-- Provided material follows --

-- ==== Sys2Proof/Machine/StatusMacro.lean ====
section
/-!
DEFINITION. The meaning of the macro command `status` (spec/44_orchestrator.md R253).
-/

namespace Sys2Proof.Machine

/-- `status`: for each module the four queries in their order, then the fold (R253, R255). -/
def execStatus (idx : Option Int) (s : State) : Outcome :=
  runStatus idx s

end Sys2Proof.Machine
end

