-- ==== Sys2Proof/Certificates/Slice0/Obligations.lean ====
section
/-!
DEFINITION. The statements about the engine, each from a numbered rule of spec/ or from sections of it, with the few names
they share.
-/

namespace Sys2Proof.Machine

/-! ## Names the statements share -/

/-- The token of `k` characters at offset `off` of a payload has the value `v` (R92, R193). -/
def tokenIs (p : List Byte) (off k v : Nat) : Prop :=
  off + k ≤ p.length ∧ unhex ((p.drop off).take k) = some v

/-- The tokens of `k` characters from offset `off` on have the values of `vs`, in order (R196). -/
def tokensAre (p : List Byte) (off k : Nat) (vs : List Nat) : Prop :=
  ∀ (j : Nat) (h : j < vs.length), tokenIs p (off + k * j) k (vs[j]'h)

/-- The text bytes from offset `off` on (R96). -/
def textIs (p : List Byte) (off : Nat) (bs : List Byte) : Prop :=
  tokensAre p off 2 (bs.map BitVec.toNat)

/-- The exact payload lengths (R195). -/
def fixedLength? (w : WireCmd) : Option Nat :=
  match w with
  | .systemparameter => some 50
  | .chargingDischarge => some 20
  | .serialnumber => some 34
  | .protocol | .manufactory | .analog | .alarm => none

/-- LAYOUT(cmd) is the default one (R202 to R211); `protocol` has none. -/
def defaultLayout (c : Config) (w : WireCmd) : Prop :=
  match w with
  | .protocol => True
  | .manufactory => c.layouts.manufactory = layoutManufactory
  | .analog => c.layouts.analog = layoutAnalog
  | .alarm => c.layouts.alarm = layoutAlarm
  | .chargingDischarge => c.layouts.chargingDischarge = layoutChargingDischarge
  | .serialnumber => c.layouts.serialnumber = layoutSerialnumber
  | .systemparameter => c.layouts.systemparameter = layoutSystemparameter

/-- The tokens of a payload of `len` characters in the default layout, in cursor order, each as its offset and its width
(R202 to R211): `n` and `m` tokens in its two lists (R196), the wide capacities only with `wide` (R207). -/
def payloadTokens (w : WireCmd) (n m : Nat) (wide : Bool) (len : Nat) : List (Nat × Nat) :=
  match w with
  | .protocol => []
  | .manufactory =>
    (List.range 12).map (fun j => (2 * j, 2)) ++ (List.range ((len - 24) / 2)).map (fun j => (24 + 2 * j, 2))
  | .analog =>
    [(0, 2), (2, 2), (4, 2)] ++ (List.range n).map (fun j => (6 + 4 * j, 4)) ++ [(6 + 4 * n, 2)]
      ++ (List.range m).map (fun j => (8 + 4 * n + 4 * j, 4))
      ++ [(8 + 4 * n + 4 * m, 4), (12 + 4 * n + 4 * m, 4), (16 + 4 * n + 4 * m, 4), (20 + 4 * n + 4 * m, 2),
          (22 + 4 * n + 4 * m, 4), (26 + 4 * n + 4 * m, 4)]
      ++ (if wide then [(30 + 4 * n + 4 * m, 6), (36 + 4 * n + 4 * m, 6)] else [])
  | .alarm =>
    [(0, 2), (2, 2), (4, 2)] ++ (List.range n).map (fun j => (6 + 2 * j, 2)) ++ [(6 + 2 * n, 2)]
      ++ (List.range m).map (fun j => (8 + 2 * n + 2 * j, 2))
      ++ [(8 + 2 * n + 2 * m, 2), (10 + 2 * n + 2 * m, 2), (12 + 2 * n + 2 * m, 2)]
      ++ (List.range ((len - (14 + 2 * n + 2 * m)) / 2)).map (fun j => (14 + 2 * n + 2 * m + 2 * j, 2))
  | .chargingDischarge => [(0, 2), (2, 4), (6, 4), (10, 4), (14, 4), (18, 2)]
  | .serialnumber => (List.range 17).map (fun j => (2 * j, 2))
  | .systemparameter => (0, 2) :: (List.range 12).map (fun j => (2 + 4 * j, 4))
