-- ==== Sys2Proof/Laws/State.lean ====
section
/-!
SUPPORT. For every named write of the state, what each part of the state is after it: one lemma for each part, true by
definition, so that no later proof unfolds a record update.
-/

namespace Sys2Proof.Machine

/-! ## setInputs -/

@[simp] theorem setInputs_env (l : List Input) (s : State) : (setInputs l s).env = { s.env with inputs := l } := rfl
@[simp] theorem setInputs_cfg (l : List Input) (s : State) : (setInputs l s).cfg = s.cfg := rfl
@[simp] theorem setInputs_seq (l : List Input) (s : State) : (setInputs l s).seq = s.seq := rfl
@[simp] theorem setInputs_regs (l : List Input) (s : State) : (setInputs l s).regs = s.regs := rfl
@[simp] theorem setInputs_tx (l : List Input) (s : State) : (setInputs l s).tx = s.tx := rfl
@[simp] theorem setInputs_rx (l : List Input) (s : State) : (setInputs l s).rx = s.rx := rfl
@[simp] theorem setInputs_chk (l : List Input) (s : State) : (setInputs l s).chk = s.chk := rfl
@[simp] theorem setInputs_hdr (l : List Input) (s : State) : (setInputs l s).hdr = s.hdr := rfl
@[simp] theorem setInputs_flags (l : List Input) (s : State) : (setInputs l s).flags = s.flags := rfl
@[simp] theorem setInputs_out (l : List Input) (s : State) : (setInputs l s).out = s.out := rfl

/-! ## setOrch -/

@[simp] theorem setOrch_env (o : OrchState) (s : State) : (setOrch o s).env = s.env := rfl
@[simp] theorem setOrch_cfg (o : OrchState) (s : State) : (setOrch o s).cfg = s.cfg := rfl
@[simp] theorem setOrch_seq (o : OrchState) (s : State) : (setOrch o s).seq = { s.seq with orch := o } := rfl
@[simp] theorem setOrch_regs (o : OrchState) (s : State) : (setOrch o s).regs = s.regs := rfl
@[simp] theorem setOrch_tx (o : OrchState) (s : State) : (setOrch o s).tx = s.tx := rfl
@[simp] theorem setOrch_rx (o : OrchState) (s : State) : (setOrch o s).rx = s.rx := rfl
@[simp] theorem setOrch_chk (o : OrchState) (s : State) : (setOrch o s).chk = s.chk := rfl
@[simp] theorem setOrch_hdr (o : OrchState) (s : State) : (setOrch o s).hdr = s.hdr := rfl
@[simp] theorem setOrch_flags (o : OrchState) (s : State) : (setOrch o s).flags = s.flags := rfl
@[simp] theorem setOrch_out (o : OrchState) (s : State) : (setOrch o s).out = s.out := rfl

/-! ## setRetryPhase -/

@[simp] theorem setRetryPhase_env (p : RetryPhase) (s : State) : (setRetryPhase p s).env = s.env := rfl
@[simp] theorem setRetryPhase_cfg (p : RetryPhase) (s : State) : (setRetryPhase p s).cfg = s.cfg := rfl
@[simp] theorem setRetryPhase_seq (p : RetryPhase) (s : State) :
    (setRetryPhase p s).seq = { s.seq with retryPhase := p } := rfl
@[simp] theorem setRetryPhase_regs (p : RetryPhase) (s : State) : (setRetryPhase p s).regs = s.regs := rfl
@[simp] theorem setRetryPhase_tx (p : RetryPhase) (s : State) : (setRetryPhase p s).tx = s.tx := rfl
@[simp] theorem setRetryPhase_rx (p : RetryPhase) (s : State) : (setRetryPhase p s).rx = s.rx := rfl
@[simp] theorem setRetryPhase_chk (p : RetryPhase) (s : State) : (setRetryPhase p s).chk = s.chk := rfl
@[simp] theorem setRetryPhase_hdr (p : RetryPhase) (s : State) : (setRetryPhase p s).hdr = s.hdr := rfl
@[simp] theorem setRetryPhase_flags (p : RetryPhase) (s : State) : (setRetryPhase p s).flags = s.flags := rfl
@[simp] theorem setRetryPhase_out (p : RetryPhase) (s : State) : (setRetryPhase p s).out = s.out := rfl

/-! ## advance -/

@[simp] theorem advance_env (d : Nat) (s : State) : (advance d s).env = { s.env with now := s.env.now + d } := rfl
@[simp] theorem advance_cfg (d : Nat) (s : State) : (advance d s).cfg = s.cfg := rfl
@[simp] theorem advance_seq (d : Nat) (s : State) : (advance d s).seq = s.seq := rfl
@[simp] theorem advance_regs (d : Nat) (s : State) : (advance d s).regs = s.regs := rfl
@[simp] theorem advance_tx (d : Nat) (s : State) : (advance d s).tx = s.tx := rfl
@[simp] theorem advance_rx (d : Nat) (s : State) : (advance d s).rx = s.rx := rfl
@[simp] theorem advance_chk (d : Nat) (s : State) : (advance d s).chk = s.chk := rfl
@[simp] theorem advance_hdr (d : Nat) (s : State) : (advance d s).hdr = s.hdr := rfl
@[simp] theorem advance_flags (d : Nat) (s : State) : (advance d s).flags = s.flags := rfl
@[simp] theorem advance_out (d : Nat) (s : State) : (advance d s).out = s.out := rfl

/-! ## fifoRest -/

@[simp] theorem fifoRest_env (l : List Byte) (s : State) : (fifoRest l s).env = s.env := rfl
@[simp] theorem fifoRest_cfg (l : List Byte) (s : State) : (fifoRest l s).cfg = s.cfg := rfl
@[simp] theorem fifoRest_seq (l : List Byte) (s : State) : (fifoRest l s).seq = s.seq := rfl
@[simp] theorem fifoRest_regs (l : List Byte) (s : State) : (fifoRest l s).regs = s.regs := rfl
@[simp] theorem fifoRest_tx (l : List Byte) (s : State) : (fifoRest l s).tx = s.tx := rfl
@[simp] theorem fifoRest_rx (l : List Byte) (s : State) : (fifoRest l s).rx = { s.rx with fifo := l } := rfl
@[simp] theorem fifoRest_chk (l : List Byte) (s : State) : (fifoRest l s).chk = s.chk := rfl
@[simp] theorem fifoRest_hdr (l : List Byte) (s : State) : (fifoRest l s).hdr = s.hdr := rfl
@[simp] theorem fifoRest_flags (l : List Byte) (s : State) : (fifoRest l s).flags = s.flags := rfl
@[simp] theorem fifoRest_out (l : List Byte) (s : State) : (fifoRest l s).out = s.out := rfl

/-! ## setRx -/

@[simp] theorem setRx_env (v : RxState) (s : State) : (setRx v s).env = s.env := rfl
@[simp] theorem setRx_cfg (v : RxState) (s : State) : (setRx v s).cfg = s.cfg := rfl
@[simp] theorem setRx_seq (v : RxState) (s : State) : (setRx v s).seq = s.seq := rfl
@[simp] theorem setRx_regs (v : RxState) (s : State) : (setRx v s).regs = s.regs := rfl
@[simp] theorem setRx_tx (v : RxState) (s : State) : (setRx v s).tx = s.tx := rfl
@[simp] theorem setRx_rx (v : RxState) (s : State) : (setRx v s).rx = { s.rx with state := v } := rfl
@[simp] theorem setRx_chk (v : RxState) (s : State) : (setRx v s).chk = s.chk := rfl
@[simp] theorem setRx_hdr (v : RxState) (s : State) : (setRx v s).hdr = s.hdr := rfl
@[simp] theorem setRx_flags (v : RxState) (s : State) : (setRx v s).flags = s.flags := rfl
@[simp] theorem setRx_out (v : RxState) (s : State) : (setRx v s).out = s.out := rfl

/-! ## frameStart -/

@[simp] theorem frameStart_env (b : Byte) (s : State) : (frameStart b s).env = s.env := rfl
@[simp] theorem frameStart_cfg (b : Byte) (s : State) : (frameStart b s).cfg = s.cfg := rfl
@[simp] theorem frameStart_seq (b : Byte) (s : State) : (frameStart b s).seq = s.seq := rfl
@[simp] theorem frameStart_regs (b : Byte) (s : State) : (frameStart b s).regs = s.regs := rfl
@[simp] theorem frameStart_tx (b : Byte) (s : State) : (frameStart b s).tx = s.tx := rfl
@[simp] theorem frameStart_rx (b : Byte) (s : State) :
    (frameStart b s).rx = { s.rx with frame := [b], frameLen := 1, lastByteAt := s.env.now } := rfl
@[simp] theorem frameStart_chk (b : Byte) (s : State) : (frameStart b s).chk = s.chk := rfl
@[simp] theorem frameStart_hdr (b : Byte) (s : State) : (frameStart b s).hdr = s.hdr := rfl
@[simp] theorem frameStart_flags (b : Byte) (s : State) : (frameStart b s).flags = s.flags := rfl
@[simp] theorem frameStart_out (b : Byte) (s : State) : (frameStart b s).out = s.out := rfl

/-! ## frameAppend -/

@[simp] theorem frameAppend_env (b : Byte) (s : State) : (frameAppend b s).env = s.env := rfl
@[simp] theorem frameAppend_cfg (b : Byte) (s : State) : (frameAppend b s).cfg = s.cfg := rfl
@[simp] theorem frameAppend_seq (b : Byte) (s : State) : (frameAppend b s).seq = s.seq := rfl
@[simp] theorem frameAppend_regs (b : Byte) (s : State) : (frameAppend b s).regs = s.regs := rfl
@[simp] theorem frameAppend_tx (b : Byte) (s : State) : (frameAppend b s).tx = s.tx := rfl
@[simp] theorem frameAppend_rx (b : Byte) (s : State) :
    (frameAppend b s).rx = { s.rx with frame := s.rx.frame.take s.rx.frameLen ++ [b], frameLen := s.rx.frameLen + 1, lastByteAt := s.env.now } := rfl
@[simp] theorem frameAppend_chk (b : Byte) (s : State) : (frameAppend b s).chk = s.chk := rfl
@[simp] theorem frameAppend_hdr (b : Byte) (s : State) : (frameAppend b s).hdr = s.hdr := rfl
@[simp] theorem frameAppend_flags (b : Byte) (s : State) : (frameAppend b s).flags = s.flags := rfl
@[simp] theorem frameAppend_out (b : Byte) (s : State) : (frameAppend b s).out = s.out := rfl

-- Provided material concluded --

Copy out all lines from the material above that contain the string "chargingDischarge".

Result for this exercise:
  | .chargingDischarge => some 20
  | .chargingDischarge => c.layouts.chargingDischarge = layoutChargingDischarge
  | .chargingDischarge => [(0, 2), (2, 4), (6, 4), (10, 4), (14, 4), (18, 2)]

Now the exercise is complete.